** SUPPLIED INFORMATION **

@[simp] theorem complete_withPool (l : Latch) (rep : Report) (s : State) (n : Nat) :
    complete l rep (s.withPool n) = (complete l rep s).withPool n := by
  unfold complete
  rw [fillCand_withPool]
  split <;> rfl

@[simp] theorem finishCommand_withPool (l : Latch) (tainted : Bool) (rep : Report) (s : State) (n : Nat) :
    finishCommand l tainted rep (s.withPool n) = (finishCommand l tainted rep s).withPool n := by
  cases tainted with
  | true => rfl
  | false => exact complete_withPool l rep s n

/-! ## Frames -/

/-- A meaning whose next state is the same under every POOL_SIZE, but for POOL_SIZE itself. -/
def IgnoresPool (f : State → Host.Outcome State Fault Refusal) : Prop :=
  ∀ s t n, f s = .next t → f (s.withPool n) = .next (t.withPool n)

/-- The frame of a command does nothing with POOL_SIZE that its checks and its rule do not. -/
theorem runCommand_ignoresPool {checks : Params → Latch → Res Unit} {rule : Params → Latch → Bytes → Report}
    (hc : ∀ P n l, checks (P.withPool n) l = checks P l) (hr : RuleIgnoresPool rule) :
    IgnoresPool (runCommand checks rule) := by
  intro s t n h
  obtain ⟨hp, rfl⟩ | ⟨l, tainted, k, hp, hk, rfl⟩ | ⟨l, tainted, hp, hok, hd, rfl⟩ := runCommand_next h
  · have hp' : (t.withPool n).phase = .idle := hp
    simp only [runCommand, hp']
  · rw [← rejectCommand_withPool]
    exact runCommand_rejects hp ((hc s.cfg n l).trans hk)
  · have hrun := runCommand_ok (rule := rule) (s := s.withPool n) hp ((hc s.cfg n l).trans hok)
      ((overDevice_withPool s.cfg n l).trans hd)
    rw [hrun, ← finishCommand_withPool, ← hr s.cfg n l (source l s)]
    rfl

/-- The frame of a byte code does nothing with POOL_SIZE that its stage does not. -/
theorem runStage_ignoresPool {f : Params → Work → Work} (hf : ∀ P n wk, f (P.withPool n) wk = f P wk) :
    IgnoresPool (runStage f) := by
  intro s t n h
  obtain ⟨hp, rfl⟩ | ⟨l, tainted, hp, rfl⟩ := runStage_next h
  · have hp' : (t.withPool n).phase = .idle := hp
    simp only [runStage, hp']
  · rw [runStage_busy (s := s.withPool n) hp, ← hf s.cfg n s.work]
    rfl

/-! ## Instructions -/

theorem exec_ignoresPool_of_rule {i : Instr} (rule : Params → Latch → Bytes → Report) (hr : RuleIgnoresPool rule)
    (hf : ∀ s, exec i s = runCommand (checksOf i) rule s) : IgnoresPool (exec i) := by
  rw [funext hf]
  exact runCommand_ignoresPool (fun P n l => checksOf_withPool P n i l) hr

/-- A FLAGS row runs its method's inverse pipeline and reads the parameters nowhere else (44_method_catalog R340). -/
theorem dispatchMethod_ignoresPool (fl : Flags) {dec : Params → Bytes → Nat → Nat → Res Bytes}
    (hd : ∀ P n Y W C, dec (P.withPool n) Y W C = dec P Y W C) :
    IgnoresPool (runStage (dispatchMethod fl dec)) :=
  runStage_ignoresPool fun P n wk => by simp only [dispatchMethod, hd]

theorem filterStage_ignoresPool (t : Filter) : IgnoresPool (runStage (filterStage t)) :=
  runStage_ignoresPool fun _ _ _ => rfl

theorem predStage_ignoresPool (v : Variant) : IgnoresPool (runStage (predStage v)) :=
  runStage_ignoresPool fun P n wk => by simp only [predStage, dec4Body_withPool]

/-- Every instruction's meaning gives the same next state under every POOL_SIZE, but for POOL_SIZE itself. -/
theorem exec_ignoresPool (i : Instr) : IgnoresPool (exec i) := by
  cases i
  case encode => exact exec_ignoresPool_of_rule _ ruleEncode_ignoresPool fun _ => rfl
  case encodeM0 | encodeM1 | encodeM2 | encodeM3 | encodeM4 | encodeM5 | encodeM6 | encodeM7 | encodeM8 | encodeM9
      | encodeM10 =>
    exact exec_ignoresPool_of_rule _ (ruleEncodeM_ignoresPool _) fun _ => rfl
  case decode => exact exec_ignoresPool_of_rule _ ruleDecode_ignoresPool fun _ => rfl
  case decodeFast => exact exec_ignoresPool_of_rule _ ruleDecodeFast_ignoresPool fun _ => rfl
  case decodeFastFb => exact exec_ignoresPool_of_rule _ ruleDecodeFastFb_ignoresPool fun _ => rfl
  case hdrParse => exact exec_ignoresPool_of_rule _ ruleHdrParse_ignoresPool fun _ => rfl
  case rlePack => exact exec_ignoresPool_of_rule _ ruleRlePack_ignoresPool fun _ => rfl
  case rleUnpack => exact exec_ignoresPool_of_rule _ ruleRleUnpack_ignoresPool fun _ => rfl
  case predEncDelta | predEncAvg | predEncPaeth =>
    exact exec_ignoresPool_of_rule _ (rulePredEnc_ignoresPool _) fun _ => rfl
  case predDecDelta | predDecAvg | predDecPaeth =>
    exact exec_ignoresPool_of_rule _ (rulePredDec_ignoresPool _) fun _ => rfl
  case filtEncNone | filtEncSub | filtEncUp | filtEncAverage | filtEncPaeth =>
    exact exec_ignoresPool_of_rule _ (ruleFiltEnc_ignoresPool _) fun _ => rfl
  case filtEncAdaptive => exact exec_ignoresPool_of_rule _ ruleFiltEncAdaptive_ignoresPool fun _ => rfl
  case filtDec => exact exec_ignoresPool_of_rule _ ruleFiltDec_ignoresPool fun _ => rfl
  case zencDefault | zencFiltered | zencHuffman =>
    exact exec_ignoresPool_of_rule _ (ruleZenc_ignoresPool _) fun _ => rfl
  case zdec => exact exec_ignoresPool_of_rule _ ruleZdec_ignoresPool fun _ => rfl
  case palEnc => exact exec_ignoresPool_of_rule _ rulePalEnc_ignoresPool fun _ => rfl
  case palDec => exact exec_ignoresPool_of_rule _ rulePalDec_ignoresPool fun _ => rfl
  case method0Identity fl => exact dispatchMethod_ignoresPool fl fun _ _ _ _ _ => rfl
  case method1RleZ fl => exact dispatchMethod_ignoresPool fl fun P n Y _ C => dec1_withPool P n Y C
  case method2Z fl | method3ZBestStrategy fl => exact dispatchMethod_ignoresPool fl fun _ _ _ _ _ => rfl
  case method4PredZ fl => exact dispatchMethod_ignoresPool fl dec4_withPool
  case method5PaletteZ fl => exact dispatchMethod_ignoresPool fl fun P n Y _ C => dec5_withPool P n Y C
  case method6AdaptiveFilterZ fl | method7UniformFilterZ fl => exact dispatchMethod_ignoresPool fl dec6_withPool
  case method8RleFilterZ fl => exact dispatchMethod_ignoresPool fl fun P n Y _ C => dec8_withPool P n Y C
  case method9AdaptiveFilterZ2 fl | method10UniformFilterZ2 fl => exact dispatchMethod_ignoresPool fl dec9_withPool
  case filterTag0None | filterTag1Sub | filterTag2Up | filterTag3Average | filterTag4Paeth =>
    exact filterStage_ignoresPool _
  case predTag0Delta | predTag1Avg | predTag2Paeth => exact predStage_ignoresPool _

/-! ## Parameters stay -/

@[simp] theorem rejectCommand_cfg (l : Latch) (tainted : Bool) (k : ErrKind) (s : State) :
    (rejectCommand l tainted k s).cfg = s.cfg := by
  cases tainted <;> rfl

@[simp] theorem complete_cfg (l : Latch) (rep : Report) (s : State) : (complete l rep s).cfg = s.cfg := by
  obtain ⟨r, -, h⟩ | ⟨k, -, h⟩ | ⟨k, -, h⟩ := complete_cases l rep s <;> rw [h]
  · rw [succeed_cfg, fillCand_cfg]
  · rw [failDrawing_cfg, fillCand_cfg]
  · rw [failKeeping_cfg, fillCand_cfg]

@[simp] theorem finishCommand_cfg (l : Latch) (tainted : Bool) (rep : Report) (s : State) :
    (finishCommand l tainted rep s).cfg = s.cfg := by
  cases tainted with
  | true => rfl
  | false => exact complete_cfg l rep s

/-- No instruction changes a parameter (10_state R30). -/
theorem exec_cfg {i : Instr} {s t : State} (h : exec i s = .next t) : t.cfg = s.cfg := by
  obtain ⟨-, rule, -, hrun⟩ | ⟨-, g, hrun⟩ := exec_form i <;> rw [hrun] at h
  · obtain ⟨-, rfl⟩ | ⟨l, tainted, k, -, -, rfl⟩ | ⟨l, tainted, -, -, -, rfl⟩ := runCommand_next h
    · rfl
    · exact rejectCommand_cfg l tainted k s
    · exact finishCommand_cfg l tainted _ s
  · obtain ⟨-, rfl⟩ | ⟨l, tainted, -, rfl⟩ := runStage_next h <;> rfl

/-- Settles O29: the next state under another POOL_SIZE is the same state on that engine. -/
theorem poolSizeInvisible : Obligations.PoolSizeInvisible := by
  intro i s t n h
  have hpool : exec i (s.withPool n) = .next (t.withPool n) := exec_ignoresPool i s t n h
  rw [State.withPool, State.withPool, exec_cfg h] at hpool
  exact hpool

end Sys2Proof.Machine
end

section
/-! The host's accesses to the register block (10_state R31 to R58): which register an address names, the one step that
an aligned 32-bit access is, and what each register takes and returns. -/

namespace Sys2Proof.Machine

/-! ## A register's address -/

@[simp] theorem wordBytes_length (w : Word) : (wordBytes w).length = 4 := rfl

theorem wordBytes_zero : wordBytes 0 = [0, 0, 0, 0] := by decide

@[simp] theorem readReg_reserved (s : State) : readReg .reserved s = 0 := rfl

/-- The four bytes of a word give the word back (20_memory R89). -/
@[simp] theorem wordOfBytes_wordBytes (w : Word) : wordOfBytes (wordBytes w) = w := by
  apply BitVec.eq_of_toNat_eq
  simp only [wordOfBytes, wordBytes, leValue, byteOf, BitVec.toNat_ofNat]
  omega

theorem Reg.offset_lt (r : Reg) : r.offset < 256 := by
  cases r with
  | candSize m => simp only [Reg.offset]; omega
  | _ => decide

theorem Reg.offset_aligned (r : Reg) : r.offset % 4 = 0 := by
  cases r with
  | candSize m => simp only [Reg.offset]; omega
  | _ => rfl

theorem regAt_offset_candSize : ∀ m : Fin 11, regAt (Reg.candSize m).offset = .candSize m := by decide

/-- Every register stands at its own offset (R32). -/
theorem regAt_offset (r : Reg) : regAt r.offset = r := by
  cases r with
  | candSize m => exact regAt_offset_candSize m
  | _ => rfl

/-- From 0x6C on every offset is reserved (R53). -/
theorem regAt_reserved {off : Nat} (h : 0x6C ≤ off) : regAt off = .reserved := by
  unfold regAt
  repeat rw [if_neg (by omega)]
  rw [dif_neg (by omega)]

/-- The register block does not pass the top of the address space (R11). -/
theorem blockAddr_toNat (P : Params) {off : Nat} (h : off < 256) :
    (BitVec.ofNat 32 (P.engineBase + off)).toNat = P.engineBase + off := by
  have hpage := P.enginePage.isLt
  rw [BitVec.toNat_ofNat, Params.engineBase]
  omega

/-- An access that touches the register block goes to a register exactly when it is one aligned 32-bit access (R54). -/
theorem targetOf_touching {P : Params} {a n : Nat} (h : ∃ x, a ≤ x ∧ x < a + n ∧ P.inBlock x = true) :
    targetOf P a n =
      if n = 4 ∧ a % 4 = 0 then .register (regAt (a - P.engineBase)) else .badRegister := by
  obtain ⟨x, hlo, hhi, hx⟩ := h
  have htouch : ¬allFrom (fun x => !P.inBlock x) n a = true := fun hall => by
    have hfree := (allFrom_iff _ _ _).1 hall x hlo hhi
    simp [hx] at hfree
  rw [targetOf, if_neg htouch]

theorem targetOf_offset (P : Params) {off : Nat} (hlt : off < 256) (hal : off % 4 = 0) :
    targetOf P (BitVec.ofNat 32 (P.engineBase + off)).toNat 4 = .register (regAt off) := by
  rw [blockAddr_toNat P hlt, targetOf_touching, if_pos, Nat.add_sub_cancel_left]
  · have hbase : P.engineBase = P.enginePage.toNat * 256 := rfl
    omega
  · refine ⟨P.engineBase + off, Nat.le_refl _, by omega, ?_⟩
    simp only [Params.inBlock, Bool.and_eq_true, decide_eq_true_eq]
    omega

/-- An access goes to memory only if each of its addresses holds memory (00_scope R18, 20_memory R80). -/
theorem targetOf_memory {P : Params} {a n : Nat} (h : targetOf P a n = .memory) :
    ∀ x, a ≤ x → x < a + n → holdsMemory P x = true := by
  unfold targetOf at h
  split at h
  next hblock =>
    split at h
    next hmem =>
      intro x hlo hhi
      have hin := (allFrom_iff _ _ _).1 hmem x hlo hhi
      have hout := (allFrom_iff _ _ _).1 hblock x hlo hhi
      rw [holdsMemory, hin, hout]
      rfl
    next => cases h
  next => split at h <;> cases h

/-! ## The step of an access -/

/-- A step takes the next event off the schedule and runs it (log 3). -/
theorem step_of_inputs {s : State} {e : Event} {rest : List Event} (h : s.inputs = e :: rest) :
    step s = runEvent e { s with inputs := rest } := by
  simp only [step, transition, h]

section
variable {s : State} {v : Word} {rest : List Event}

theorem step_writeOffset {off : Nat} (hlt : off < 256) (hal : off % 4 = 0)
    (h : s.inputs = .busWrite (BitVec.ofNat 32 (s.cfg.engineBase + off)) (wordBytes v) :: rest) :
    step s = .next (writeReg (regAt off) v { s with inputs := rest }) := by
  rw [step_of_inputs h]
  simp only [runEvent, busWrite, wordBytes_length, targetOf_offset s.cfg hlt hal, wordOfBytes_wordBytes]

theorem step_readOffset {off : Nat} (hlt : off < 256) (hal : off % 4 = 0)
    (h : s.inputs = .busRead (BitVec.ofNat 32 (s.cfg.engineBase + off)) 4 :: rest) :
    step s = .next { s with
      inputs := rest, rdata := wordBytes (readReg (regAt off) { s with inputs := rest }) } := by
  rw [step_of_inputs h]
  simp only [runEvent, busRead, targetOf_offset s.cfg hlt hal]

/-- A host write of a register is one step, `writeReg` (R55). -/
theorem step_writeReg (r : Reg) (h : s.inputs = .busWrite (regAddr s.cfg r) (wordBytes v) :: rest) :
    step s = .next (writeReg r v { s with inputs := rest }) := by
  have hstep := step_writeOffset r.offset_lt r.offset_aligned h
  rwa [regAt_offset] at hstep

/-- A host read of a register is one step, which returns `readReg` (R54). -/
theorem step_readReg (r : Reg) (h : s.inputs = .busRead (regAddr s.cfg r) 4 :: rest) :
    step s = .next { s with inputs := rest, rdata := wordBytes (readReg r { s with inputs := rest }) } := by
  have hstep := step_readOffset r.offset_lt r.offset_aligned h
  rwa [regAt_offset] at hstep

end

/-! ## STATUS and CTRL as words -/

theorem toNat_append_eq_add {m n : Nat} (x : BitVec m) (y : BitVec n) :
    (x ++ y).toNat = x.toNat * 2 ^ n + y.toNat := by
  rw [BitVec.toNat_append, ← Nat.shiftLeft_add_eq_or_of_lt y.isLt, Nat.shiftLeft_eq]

** WHAT TO WORK ON **
If a line in the material above holds "else", copy it.

** ANSWER TO THE EXERCISE **
/-- A FLAGS row runs its method's inverse pipeline and reads the parameters nowhere else (44_method_catalog R340). -/
      if n = 4 ∧ a % 4 = 0 then .register (regAt (a - P.engineBase)) else .badRegister := by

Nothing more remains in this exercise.